[Collected data entries]
/-! ### Register reads are not disturbed by updates of anything else -/

@[simp] theorem State.note_rdA (k : Nat) (u : UpdKind) (n : Nat) (f : Fld) (i j : Nat) : (s.note k u n).rdA f i j = s.rdA f i j := rfl
@[simp] theorem State.note_rd (k : Nat) (u : UpdKind) (n : Nat) (f : Fld) (i : Nat) : (s.note k u n).rd f i = s.rd f i := rfl
@[simp] theorem State.note_flag (k : Nat) (u : UpdKind) (n : Nat) (f : Fld) (i : Nat) : (s.note k u n).flag f i = s.flag f i := rfl
@[simp] theorem State.draw_rdA (f : Fld) (i j : Nat) : (s.draw).rdA f i j = s.rdA f i j := rfl
@[simp] theorem State.draw_rd (f : Fld) (i : Nat) : (s.draw).rd f i = s.rd f i := rfl
@[simp] theorem State.draw_flag (f : Fld) (i : Nat) : (s.draw).flag f i = s.flag f i := rfl
@[simp] theorem State.emit_rdA (e : Emission) (f : Fld) (i j : Nat) : (s.emit e).rdA f i j = s.rdA f i j := rfl
@[simp] theorem State.emit_rd (e : Emission) (f : Fld) (i : Nat) : (s.emit e).rd f i = s.rd f i := rfl
@[simp] theorem State.emit_flag (e : Emission) (f : Fld) (i : Nat) : (s.emit e).flag f i = s.flag f i := rfl
@[simp] theorem State.setLink_rdA (k : Nat) (g : LinkSt → LinkSt) (f : Fld) (i j : Nat) : (s.setLink k g).rdA f i j = s.rdA f i j := rfl
@[simp] theorem State.setLink_rd (k : Nat) (g : LinkSt → LinkSt) (f : Fld) (i : Nat) : (s.setLink k g).rd f i = s.rd f i := rfl
@[simp] theorem State.setLink_flag (k : Nat) (g : LinkSt → LinkSt) (f : Fld) (i : Nat) : (s.setLink k g).flag f i = s.flag f i := rfl
@[simp] theorem State.setFunc_rdA (fn : Func) (g : FnSt → FnSt) (f : Fld) (i j : Nat) : (s.setFunc fn g).rdA f i j = s.rdA f i j := rfl
@[simp] theorem State.setFunc_rd (fn : Func) (g : FnSt → FnSt) (f : Fld) (i : Nat) : (s.setFunc fn g).rd f i = s.rd f i := rfl
@[simp] theorem State.setFunc_flag (fn : Func) (g : FnSt → FnSt) (f : Fld) (i : Nat) : (s.setFunc fn g).flag f i = s.flag f i := rfl
@[simp] theorem State.setRing_rdA (r : Nat) (g : Ring → Ring) (f : Fld) (i j : Nat) : (s.setRing r g).rdA f i j = s.rdA f i j := rfl
@[simp] theorem State.setRing_rd (r : Nat) (g : Ring → Ring) (f : Fld) (i : Nat) : (s.setRing r g).rd f i = s.rd f i := rfl
@[simp] theorem State.setRing_flag (r : Nat) (g : Ring → Ring) (f : Fld) (i : Nat) : (s.setRing r g).flag f i = s.flag f i := rfl
@[simp] theorem State.setPort_rdA (p : Nat) (g : FbSt → FbSt) (f : Fld) (i j : Nat) : (s.setPort p g).rdA f i j = s.rdA f i j := rfl
@[simp] theorem State.setPort_rd (p : Nat) (g : FbSt → FbSt) (f : Fld) (i : Nat) : (s.setPort p g).rd f i = s.rd f i := rfl
@[simp] theorem State.setPort_flag (p : Nat) (g : FbSt → FbSt) (f : Fld) (i : Nat) : (s.setPort p g).flag f i = s.flag f i := rfl
@[simp] theorem State.setQueue_rdA (p : Nat) (g : PqSt → PqSt) (f : Fld) (i j : Nat) : (s.setQueue p g).rdA f i j = s.rdA f i j := rfl
@[simp] theorem State.setQueue_rd (p : Nat) (g : PqSt → PqSt) (f : Fld) (i : Nat) : (s.setQueue p g).rd f i = s.rd f i := rfl
@[simp] theorem State.setQueue_flag (p : Nat) (g : PqSt → PqSt) (f : Fld) (i : Nat) : (s.setQueue p g).flag f i = s.flag f i := rfl
@[simp] theorem State.setMbox_rdA (m : Nat) (g : Mailbox → Mailbox) (f : Fld) (i j : Nat) : (s.setMbox m g).rdA f i j = s.rdA f i j := rfl
@[simp] theorem State.setMbox_rd (m : Nat) (g : Mailbox → Mailbox) (f : Fld) (i : Nat) : (s.setMbox m g).rd f i = s.rd f i := rfl
@[simp] theorem State.setMbox_flag (m : Nat) (g : Mailbox → Mailbox) (f : Fld) (i : Nat) : (s.setMbox m g).flag f i = s.flag f i := rfl
@[simp] theorem State.setSlot_rdA (k : Nat) (g : StoredFrame → StoredFrame) (f : Fld) (i j : Nat) : (s.setSlot k g).rdA f i j = s.rdA f i j := rfl
@[simp] theorem State.setSlot_rd (k : Nat) (g : StoredFrame → StoredFrame) (f : Fld) (i : Nat) : (s.setSlot k g).rd f i = s.rd f i := rfl
@[simp] theorem State.setSlot_flag (k : Nat) (g : StoredFrame → StoredFrame) (f : Fld) (i : Nat) : (s.setSlot k g).flag f i = s.flag f i := rfl
@[simp] theorem State.setGrp_rdA (k : Nat) (g : GroupSt → GroupSt) (f : Fld) (i j : Nat) : (s.setGrp k g).rdA f i j = s.rdA f i j := rfl
@[simp] theorem State.setGrp_rd (k : Nat) (g : GroupSt → GroupSt) (f : Fld) (i : Nat) : (s.setGrp k g).rd f i = s.rd f i := rfl
@[simp] theorem State.setGrp_flag (k : Nat) (g : GroupSt → GroupSt) (f : Fld) (i : Nat) : (s.setGrp k g).flag f i = s.flag f i := rfl
@[simp] theorem State.setLp_rdA (n : Nat) (g : LinkPort → LinkPort) (f : Fld) (i j : Nat) : (s.setLp n g).rdA f i j = s.rdA f i j := rfl
@[simp] theorem State.setLp_rd (n : Nat) (g : LinkPort → LinkPort) (f : Fld) (i : Nat) : (s.setLp n g).rd f i = s.rd f i := rfl
@[simp] theorem State.setLp_flag (n : Nat) (g : LinkPort → LinkPort) (f : Fld) (i : Nat) : (s.setLp n g).flag f i = s.flag f i := rfl
@[simp] theorem State.setTt_rdA (p : Nat) (g : TtSt → TtSt) (f : Fld) (i j : Nat) : (s.setTt p g).rdA f i j = s.rdA f i j := rfl
@[simp] theorem State.setTt_rd (p : Nat) (g : TtSt → TtSt) (f : Fld) (i : Nat) : (s.setTt p g).rd f i = s.rd f i := rfl
@[simp] theorem State.setTt_flag (p : Nat) (g : TtSt → TtSt) (f : Fld) (i : Nat) : (s.setTt p g).flag f i = s.flag f i := rfl
@[simp] theorem State.setAn_rdA (p : Nat) (g : AniseSt → AniseSt) (f : Fld) (i j : Nat) : (s.setAn p g).rdA f i j = s.rdA f i j := rfl
@[simp] theorem State.setAn_rd (p : Nat) (g : AniseSt → AniseSt) (f : Fld) (i : Nat) : (s.setAn p g).rd f i = s.rd f i := rfl
@[simp] theorem State.setAn_flag (p : Nat) (g : AniseSt → AniseSt) (f : Fld) (i : Nat) : (s.setAn p g).flag f i = s.flag f i := rfl
@[simp] theorem State.setBank_rdA (b : Nat) (g : DbSt → DbSt) (f : Fld) (i j : Nat) : (s.setBank b g).rdA f i j = s.rdA f i j := rfl
@[simp] theorem State.setBank_rd (b : Nat) (g : DbSt → DbSt) (f : Fld) (i : Nat) : (s.setBank b g).rd f i = s.rd f i := rfl
@[simp] theorem State.setBank_flag (b : Nat) (g : DbSt → DbSt) (f : Fld) (i : Nat) : (s.setBank b g).flag f i = s.flag f i := rfl
@[simp] theorem State.setSpt_rdA (n : Nat) (g : SpSt → SpSt) (f : Fld) (i j : Nat) : (s.setSpt n g).rdA f i j = s.rdA f i j := rfl
@[simp] theorem State.setSpt_rd (n : Nat) (g : SpSt → SpSt) (f : Fld) (i : Nat) : (s.setSpt n g).rd f i = s.rd f i := rfl
@[simp] theorem State.setSpt_flag (n : Nat) (g : SpSt → SpSt) (f : Fld) (i : Nat) : (s.setSpt n g).flag f i = s.flag f i := rfl
@[simp] theorem State.setPair_rdA (g : PairSt → PairSt) (f : Fld) (i j : Nat) : (s.setPair g).rdA f i j = s.rdA f i j := rfl
@[simp] theorem State.setPair_rd (g : PairSt → PairSt) (f : Fld) (i : Nat) : (s.setPair g).rd f i = s.rd f i := rfl
@[simp] theorem State.setPair_flag (g : PairSt → PairSt) (f : Fld) (i : Nat) : (s.setPair g).flag f i = s.flag f i := rfl
@[simp] theorem State.setTime_rdA (g : TimeSt → TimeSt) (f : Fld) (i j : Nat) : (s.setTime g).rdA f i j = s.rdA f i j := rfl
@[simp] theorem State.setTime_rd (g : TimeSt → TimeSt) (f : Fld) (i : Nat) : (s.setTime g).rd f i = s.rd f i := rfl
@[simp] theorem State.setTime_flag (g : TimeSt → TimeSt) (f : Fld) (i : Nat) : (s.setTime g).flag f i = s.flag f i := rfl
@[simp] theorem State.setCu_rdA (g : CuSt → CuSt) (f : Fld) (i j : Nat) : (s.setCu g).rdA f i j = s.rdA f i j := rfl
@[simp] theorem State.setCu_rd (g : CuSt → CuSt) (f : Fld) (i : Nat) : (s.setCu g).rd f i = s.rd f i := rfl
@[simp] theorem State.setCu_flag (g : CuSt → CuSt) (f : Fld) (i : Nat) : (s.setCu g).flag f i = s.flag f i := rfl

end Sys2Proof.Machine
end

## YOUR ASSIGNMENT
Produce the number of lines in the data containing the string "setPort", with nothing added.

## WRITTEN REPLY
3